Teach the local spiller to turn stack slot loads into register-register copies · 2f838f21

Chris Lattner authored Sep 19, 2005

when possible, avoiding the load (and avoiding the copy if the value is already
in the right register).

This patch came about when I noticed code like the following being generated:

  store R17 -> [SS1]
  ...blah...
  R4 = load [SS1]

This was causing an LSU reject on the G5.  This problem was due to the register
allocator folding spill code into a reg-reg copy (producing the load), which
prevented the spiller from being able to rewrite the load into a copy, despite
the fact that the value was already available in a register.  In the case
above, we now rip out the R4 load and replace it with a R4 = R17 copy.

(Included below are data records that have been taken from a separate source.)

@[simp] theorem State.deliverEvents_rd {f : Fld} {i : Nat} (h : Nat.testBit 0x20000000000000000000000000000000000000000000000000000000000000000000000000000000000000000000000000000000000000000000000000000000000000000000000000000000000000000000000 f.id = false) :
    (State.deliverEvents t).rd f i = t.rd f i := (State.deliverEvents_keeps (Keeps.refl 0x20000000000000000000000000000000000000000000000000000000000000000000000000000000000000000000000000000000000000000000000000000000000000000000000000000000000000000000000 0x104002 t) (Sub.refl _) (Sub.refl _)).rd f i rfl h

@[simp] theorem State.emitRecord_rd {x1} {f : Fld} {i : Nat} (h : Nat.testBit 0x1e000008017d100000100000000000000440000000000000020000000000000000000000000000000000000000000000f79080000000600000000000000000000000000000000000000000000000000000000000000000000000000000000000000000000000000000000000 f.id = false) :
    (State.emitRecord t x1).rd f i = t.rd f i := (State.emitRecord_keeps (Keeps.refl 0x1e000008017d100000100000000000000440000000000000020000000000000000000000000000000000000000000000f79080000000600000000000000000000000000000000000000000000000000000000000000000000000000000000000000000000000000000000000 0x2b04226 t) (Sub.refl _) (Sub.refl _)).rd f i rfl h

@[simp] theorem State.mergerRelease_rd {f : Fld} {i : Nat} (h : Nat.testBit 0x1e000008017d100000100000000000000440000000000000020000000000000000000000000000000000000000000000f79080000000600000000000000000000000000000000000000000000000000000000000000000000000000000000000000000000000000000000000 f.id = false) :
    (State.mergerRelease t).rd f i = t.rd f i := (State.mergerRelease_keeps (Keeps.refl 0x1e000008017d100000100000000000000440000000000000020000000000000000000000000000000000000000000000f79080000000600000000000000000000000000000000000000000000000000000000000000000000000000000000000000000000000000000000000 0x2b04226 t) (Sub.refl _) (Sub.refl _)).rd f i rfl h

@[simp] theorem State.postBuffer_rd {x1 x2 x3} {f : Fld} {i : Nat} (h : Nat.testBit 0x20000000000000000000000000000000000000000000000000000000000000000000000000000000000000000000000000000000000000000000000000000000000000000000000000000000000000000000000 f.id = false) :
    (State.postBuffer t x1 x2 x3).rd f i = t.rd f i := (State.postBuffer_keeps (Keeps.refl 0x20000000000000000000000000000000000000000000000000000000000000000000000000000000000000000000000000000000000000000000000000000000000000000000000000000000000000000000000 0x104000 t) (Sub.refl _) (Sub.refl _)).rd f i rfl h

@[simp] theorem State.takeFetched_rd {x1 x2 x3} {f : Fld} {i : Nat} (h : Nat.testBit 0x8017d1000001000000000000004400000000000000220f8000000000000000000000000000080000000000000000080000000600000000000000000000000000000000000000000000000000000000000000000000000000000000000000000000000000000000000 f.id = false) :
    (State.takeFetched t x1 x2 x3).rd f i = t.rd f i := (State.takeFetched_keeps (Keeps.refl 0x8017d1000001000000000000004400000000000000220f8000000000000000000000000000080000000000000000080000000600000000000000000000000000000000000000000000000000000000000000000000000000000000000000000000000000000000000 0x304026 t) (Sub.refl _) (Sub.refl _)).rd f i rfl h

@[simp] theorem State.consume_rd {x1 x2} {f : Fld} {i : Nat} (h : Nat.testBit 0x8017d1000001000000000000004400000000000000220f8000000000000000000000000000080000000000000000080000000600000000000000000000000000000000000000000000000000000000000000000000000000000000000000000000000000000000000 f.id = false) :
    (State.consume t x1 x2).rd f i = t.rd f i := (State.consume_keeps (Keeps.refl 0x8017d1000001000000000000004400000000000000220f8000000000000000000000000000080000000000000000080000000600000000000000000000000000000000000000000000000000000000000000000000000000000000000000000000000000000000000 0x304026 t) (Sub.refl _) (Sub.refl _)).rd f i rfl h

@[simp] theorem State.armReel_rd {x1} {f : Fld} {i : Nat} (h : Nat.testBit 0x20000000000000000000000000000000000000000000000000000000000000000000000000000000000000000000000000000000000000000000000000000000000000000000000000000000000000000000000 f.id = false) :
    (State.armReel t x1).rd f i = t.rd f i := (State.armReel_keeps (Keeps.refl 0x20000000000000000000000000000000000000000000000000000000000000000000000000000000000000000000000000000000000000000000000000000000000000000000000000000000000000000000000 0x104000 t) (Sub.refl _) (Sub.refl _)).rd f i rfl h

@[simp] theorem State.vfEvtCons_rd {x1 x2 x3} {f : Fld} {i : Nat} (h : Nat.testBit 0x8017d1000001000000000000004400000000000000220f8000000000000000000000000000080000000000000000080000000600000000000000000000000000000000000000000000000000000000000000000000000000000000000000000000000000000000000 f.id = false) :
    (State.vfEvtCons t x1 x2 x3).rd f i = t.rd f i := (State.vfEvtCons_keeps (Keeps.refl 0x8017d1000001000000000000004400000000000000220f8000000000000000000000000000080000000000000000080000000600000000000000000000000000000000000000000000000000000000000000000000000000000000000000000000000000000000000 0x304026 t) (Sub.refl _) (Sub.refl _)).rd f i rfl h

@[simp] theorem State.d3hot_rd {f : Fld} {i : Nat} (h : Nat.testBit 0x800000000000000000000000000000000000000000000000000000000000000000000000000000000000000000000000000000000000000000000000000000000000000000000000000000000000000 f.id = false) :
    (State.d3hot t).rd f i = t.rd f i := (State.d3hot_keeps (Keeps.refl 0x800000000000000000000000000000000000000000000000000000000000000000000000000000000000000000000000000000000000000000000000000000000000000000000000000000000000000 0 t) (Sub.refl _)).rd f i rfl h

@[simp] theorem State.forgetReplies_rd {x1} {f : Fld} {i : Nat} : (State.forgetReplies t x1).rd f i = t.rd f i :=
  (State.forgetReplies_keeps (Keeps.refl 0 0x4228 t) (Sub.refl _)).rd f i rfl (Nat.zero_testBit _)

@[simp] theorem State.pcieReset_rd {f : Fld} {i : Nat} (h : Nat.testBit 0x1e0000000000000000000000000000000000000000000000000000000000000000000000001000000000000000000000000000000000000000000000000000000000000000000000000000000000000000000000000000000000000000000000000000000000000000000000000000000000000000 f.id = false) :
    (State.pcieReset t).rd f i = t.rd f i := (State.pcieReset_keeps (Keeps.refl 0x1e0000000000000000000000000000000000000000000000000000000000000000000000001000000000000000000000000000000000000000000000000000000000000000000000000000000000000000000000000000000000000000000000000000000000000000000000000000000000000000 0x422a t) (Sub.refl _) (Sub.refl _)).rd f i rfl h

@[simp] theorem State.hostReset_rd {x1} {f : Fld} {i : Nat} (h : Nat.testBit 0x1e0000000000000000000000000000000000000000000000000000005fffff00000c0000001c00000000000000000000000000000000000000000000000000000000000000000000000000000000000000000000000000000000000000000000000000000000000000000000000000000000000000 f.id = false) :
    (State.hostReset t x1).rd f i = t.rd f i := (State.hostReset_keeps (Keeps.refl 0x1e0000000000000000000000000000000000000000000000000000005fffff00000c0000001c00000000000000000000000000000000000000000000000000000000000000000000000000000000000000000000000000000000000000000000000000000000000000000000000000000000000000 0x422a t) (Sub.refl _) (Sub.refl _)).rd f i rfl h

@[simp] theorem State.pf0Flr_rd {x1} {f : Fld} {i : Nat} (h : Nat.testBit 0x1e0000000000000000000000000000000000000000000000000000005fffff00000c0000001c00000000000000000000000000000000000000000000000000000000000000000000000000000000000000000000000000000000000000000000000000000000000000000000000000000000000000 f.id = false) :
    (State.pf0Flr t x1).rd f i = t.rd f i := (State.pf0Flr_keeps (Keeps.refl 0x1e0000000000000000000000000000000000000000000000000000005fffff00000c0000001c00000000000000000000000000000000000000000000000000000000000000000000000000000000000000000000000000000000000000000000000000000000000000000000000000000000000000 0x422a t) (Sub.refl _) (Sub.refl _)).rd f i rfl h

@[simp] theorem State.adminDone_rd {x1 x2 x3} {f : Fld} {i : Nat} (h : Nat.testBit 0x8020000000000000000000000000000000000000000000000000000000000000000000000000000000000000000000000000000000000000000000000000000000000000000000000000000000000000000000000 f.id = false) :
    (State.adminDone t x1 x2 x3).rd f i = t.rd f i := (State.adminDone_keeps (Keeps.refl 0x8020000000000000000000000000000000000000000000000000000000000000000000000000000000000000000000000000000000000000000000000000000000000000000000000000000000000000000000000 0x104002 t) (Sub.refl _) (Sub.refl _)).rd f i rfl h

This speeds up several programs on X86 (which spills a lot :) ), e.g.
smg2k from 22.39->20.60s, povray from 12.93->12.66s, 168.wupwise from
68.54->53.83s (!), 197.parser from 7.33->6.62s (!), etc.  This may have a larger
impact in some cases on the G5 (by avoiding LSU rejects), though it probably
won't trigger as often (less spilling in general).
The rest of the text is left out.